Alignment accuracy depends on the scoring system you choose. You can customize:

- **Match score**: Reward for identical bases (e.g., +2)
- **Mismatch penalty**: Penalty for substitutions (e.g., -1)
- **Gap penalties**:
  - **Gap open penalty**: Cost to start a new gap
  - **Gap extension penalty**: Cost to extend an existing gap

These values affect how aggressive the alignment is about introducing gaps or mismatches.

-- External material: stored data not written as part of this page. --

/-- R129, R134: each result is the exact sum or product of the values, rounded once; the flags are those of the exact operation and of the rounding. -/
def Obligations.FloatArithmetic : Prop := ∀ (e k : Bool) (d a b : Reg) (r : Rnd),
  let v (c : Ctx) (j : Nat) (l : Lane) : Machine.Num := floatVal f32Fmt (c.x j l).toNat
  let h (c : Ctx) (j : Nat) (i : Nat) (l : Lane) : Machine.Num := floatVal f16Fmt ((c.x j l).extractLsb' (16 * i) 16).toNat
  let word (g : Ctx → Lane → Nat × Flags) (c : Ctx) (l : Lane) : BitVec 128 := w32 (BitVec.ofNat 32 (g c l).1)
  let both (lo hi : Nat × Flags) : Nat × Flags := (lo.1 + 65536 * hi.1, lo.2 ||| hi.2)
  let add (c : Ctx) (l : Lane) := rounded f32Fmt r (addNum r (v c 0 l) (v c 1 l))
  let sub (c : Ctx) (l : Lane) := rounded f32Fmt r (addNum r (v c 0 l) (negNum (v c 1 l)))
  let mul (c : Ctx) (l : Lane) := rounded f32Fmt r (mulNum (v c 0 l) (v c 1 l))
  let fma (c : Ctx) (l : Lane) := rounded f32Fmt r (fmaNum r (v c 0 l) (v c 1 l) (v c 2 l))
  let hadd (c : Ctx) (l : Lane) := both (rounded f16Fmt .rne (addNum .rne (h c 0 0 l) (h c 1 0 l)))
    (rounded f16Fmt .rne (addNum .rne (h c 0 1 l) (h c 1 1 l)))
  let hmul (c : Ctx) (l : Lane) := both (rounded f16Fmt .rne (mulNum (h c 0 0 l) (h c 1 0 l)))
    (rounded f16Fmt .rne (mulNum (h c 0 1 l) (h c 1 1 l)))
  let hfma (c : Ctx) (l : Lane) := both (rounded f16Fmt .rne (fmaNum .rne (h c 0 0 l) (h c 1 0 l) (h c 2 0 l)))
    (rounded f16Fmt .rne (fmaNum .rne (h c 0 1 l) (h c 1 1 l) (h c 2 1 l)))
  Gives (.fadd e k d a b r) k d 1 [a, b] (word add) (fun c l => (add c l).2)
  ∧ Gives (.fsub e k d a b r) k d 1 [a, b] (word sub) (fun c l => (sub c l).2)
  ∧ Gives (.fmul e k d a b r) k d 1 [a, b] (word mul) (fun c l => (mul c l).2)
  ∧ Gives (.ffma e k d a b r) k d 1 [a, b, d] (word fma) (fun c l => (fma c l).2)
  ∧ Gives (.hadd2 e k d a b) k d 1 [a, b] (word hadd) (fun c l => (hadd c l).2)
  ∧ Gives (.hmul2 e k d a b) k d 1 [a, b] (word hmul) (fun c l => (hmul c l).2)
  ∧ Gives (.hfma2 e k d a b) k d 1 [a, b, d] (word hfma) (fun c l => (hfma c l).2)

/-- R74, R75, R93, R129: the exact operations on special values. -/
def Obligations.FloatSpecialValues : Prop :=
  (∀ md s x, (addNum md (.nan s) x).1 = .nan false ∧ (addNum md x (.nan s)).1 = .nan false
    ∧ (mulNum (.nan s) x).1 = .nan false ∧ (mulNum x (.nan s)).1 = .nan false)
  ∧ (∀ md x y, (isSig x = true ∨ isSig y = true) → (addNum md x y).2 = fNV ∧ (mulNum x y).2 = fNV)
  ∧ (∀ md x y, isNan x = true → isSig x = false → isSig y = false → (addNum md x y).2 = 0 ∧ (mulNum x y).2 = 0)
  ∧ (∀ md n, addNum md (.inf n) (.inf !n) = (.nan false, fNV) ∧ addNum md (.inf n) (.inf n) = (.inf n, 0))
  ∧ (∀ md n n' m e, addNum md (.inf n) (.fin n' m e) = (.inf n, 0) ∧ addNum md (.fin n' m e) (.inf n) = (.inf n, 0))
  ∧ (∀ n n' e, mulNum (.inf n) (.fin n' 0 e) = (.nan false, fNV) ∧ mulNum (.fin n' 0 e) (.inf n) = (.nan false, fNV))
  ∧ (∀ n n' m e, m ≠ 0 → mulNum (.inf n) (.fin n' m e) = (.inf (n != n'), 0) ∧ mulNum (.fin n' m e) (.inf n) = (.inf (n' != n), 0))
  ∧ (∀ n n', mulNum (.inf n) (.inf n') = (.inf (n != n'), 0))
  ∧ (∀ md n z, (fmaNum md (.inf n) (.fin false 0 0) z).1 = .nan false ∧ (fmaNum md (.inf n) (.fin false 0 0) z).2 &&& fNV = fNV)
  ∧ (∀ md n m e, m ≠ 0 → signOf (addNum md (.fin n m e) (.fin (!n) m e)).1 = decide (md = .rdn)
      ∧ isZero (addNum md (.fin n m e) (.fin (!n) m e)).1 = true)
  ∧ ∀ md n e e', signOf (addNum md (.fin n 0 e) (.fin n 0 e')).1 = n

/-- R83: a value of a float format is rounded to itself in every mode, and a NaN to the canonical NaN (R75). -/
def Obligations.RoundingKeepsValues : Prop := ∀ (f : Fmt) (g : FloatFmt) (md : Rnd) (t p : Nat), fmtFloat f = some g →
  p < 2 ^ (match f with | .f32 => 32 | .f16 | .bf16 => 16 | .e4m3 | .e5m2 | .e5m3 | .s8 | .z8 | .s16 | .z16 | .s32 | .z32 | .s64 | .z64 => 8) →
  roundTo g md t (floatVal g p) = if isNan (floatVal g p) then (g.nan, flagIf (isSig (floatVal g p)) fNV) else (p, 0)

/-- R83: rounding a magnitude to a unit gives one of its two neighbours, the lower one when it is exact, and the nearer one under RNE and RNA (ties to even, or away). R84: under DTH, x between a and b = a + unit goes to b where (x − a) / (b − a) is at least the threshold of its position, whose five bits are reversed. -/
def Obligations.RoundingIsToANeighbour : Prop :=
  (∀ k j : Nat, j < 5 → (bitrev5 k).testBit j = k.testBit (4 - j))
  ∧ ∀ (md : Rnd) (t : Nat) (neg : Bool) (n r q : Nat), r < q →
  (r = 0 → roundsUp md t neg n r q = false)
  ∧ (roundsUp .rtz t neg n r q = false) ∧ (0 < r → roundsUp .rdn t neg n r q = neg ∧ roundsUp .rup t neg n r q = !neg)
  ∧ (2 * r < q → roundsUp .rne t neg n r q = false ∧ roundsUp .rna t neg n r q = false)
  ∧ (q < 2 * r → roundsUp .rne t neg n r q = true ∧ roundsUp .rna t neg n r q = true)
  ∧ (0 < r → 2 * r = q → roundsUp .rne t neg n r q = (n % 2 == 1) ∧ roundsUp .rna t neg n r q = true)
  ∧ (0 < r →
      let part : Rat := if neg then 1 - (r : Rat) / q else (r : Rat) / q
      let toB : Prop := ((bitrev5 (t % 32) : Rat) + 1 / 2) / 32 ≤ part
      roundsUp .dth t neg n r q = if neg then !decide toB else decide toB)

## ⚙️ Biopython `PairwiseAligner`

As of Biopython v1.78+, the recommended way to do pairwise alignments is to use:

```python
from Bio import Align
```

This new aligner replaces the older `pairwise2` module and offers:
- Support for both global and local alignments
- Flexible scoring configuration
- Better performance and future compatibility


# 🔬 Examples using Biopython's `PairwiseAligner`


## 📦 Setup and Import

In [1]:
from Bio import Align
aligner = Align.PairwiseAligner()

## 1️⃣ Global Alignment (Match = 1, Mismatch = 0, No Gap Penalties)
This example mimics the old `globalxx` method: only matching characters contribute to the score.

In [29]:
aligner.mode = 'global'
aligner.match_score = 1
aligner.mismatch_score = 0
aligner.open_gap_score = 0
aligner.extend_gap_score = 0

alignments = aligner.align("AAGGTT", "AGTTAG")
print(alignments[0])
print("score:", alignments.score)



## 2️⃣ Global Alignment (Match = 2, Mismatch = -1)
Here we assign a penalty for mismatches while rewarding matches more heavily.

In [31]:
aligner.mode = 'global'
aligner.match_score = 2
aligner.mismatch_score = -1
aligner.open_gap_score = 0
aligner.extend_gap_score = 0

alignments = aligner.align("AAGGTT", "AGTTAG")
print(alignments[0])
print("score:", alignments.score)



## 3️⃣ Global Alignment with Gap Penalties (Open = -2, Extend = -1)
Gap opening and extension penalties discourage unnecessary gaps.

In [33]:
aligner.mode = 'global'
aligner.match_score = 1
aligner.mismatch_score = -1
aligner.open_gap_score = -2
aligner.extend_gap_score = -1

alignments = aligner.align("AAGGTT", "AGTTAG")
print(alignments[0])
print("score:", alignments.score)



## 4️⃣ Protein Alignment with BLOSUM62 Matrix
Use a substitution matrix to align protein sequences with biologically meaningful scores.

In [15]:
from Bio.Align import substitution_matrices

matrix = substitution_matrices.load("BLOSUM62")
aligner.substitution_matrix = matrix
aligner.open_gap_score = -10
aligner.extend_gap_score = -0.5

alignments = aligner.align("KEVLA", "EVL")
print(alignments[0])
print("score:", alignments.score)



## 5️⃣ Local Alignment (Match = 2, Mismatch = -1, Gaps Open = -2, Extend = -1)
Local alignment finds the best matching sub-region between two sequences.

In [32]:
aligner.mode = 'local'
aligner.match_score = 2
aligner.mismatch_score = -1
aligner.open_gap_score = -2
aligner.extend_gap_score = -1

alignments = aligner.align("AAGGTT", "AGTTAG")
print(alignments[0])
print("score:", alignments.score)



# 🔁 Different Alignments from Scoring Schemes

This example shows how changing scoring parameters in Biopython's `PairwiseAligner` can lead to different alignments, even with the same two sequences.

## 🧬 Sequences to Align
We will align:
- `AAGGTT`
- `AGTTAG`

These sequences contain overlaps and differences that will respond differently to scoring schemes.

In [34]:
from Bio import Align
aligner = Align.PairwiseAligner()
seq1 = "AAGGTT"
seq2 = "AGTTAG"

## ⚖️ Example 1: Match = 2, Mismatch = -1, No Gap Penalty
This scoring encourages matching without penalizing gaps.

In [35]:
aligner.mode = 'global'
aligner.match_score = 2
aligner.mismatch_score = -1
aligner.open_gap_score = 0
aligner.extend_gap_score = 0

alignments = aligner.align(seq1, seq2)
print(alignments[0])
print("score:", alignments.score)



## ❌ Example 2: Penalize Gaps Heavily
Now we discourage gaps strongly, which can shift the alignment strategy.

In [36]:
aligner.mode = 'global'
aligner.match_score = 1
aligner.mismatch_score = -1
aligner.open_gap_score = -5
aligner.extend_gap_score = -2

alignments = aligner.align(seq1, seq2)
print(alignments[0])
print("score:", alignments.score)



## 🔍 Observation
Notice how the alignment changes:
- In **Example 1**, the aligner may introduce gaps to maximize matching bases.
- In **Example 2**, the aligner avoids gaps, possibly accepting mismatches instead.

This illustrates how scoring influences biological interpretations!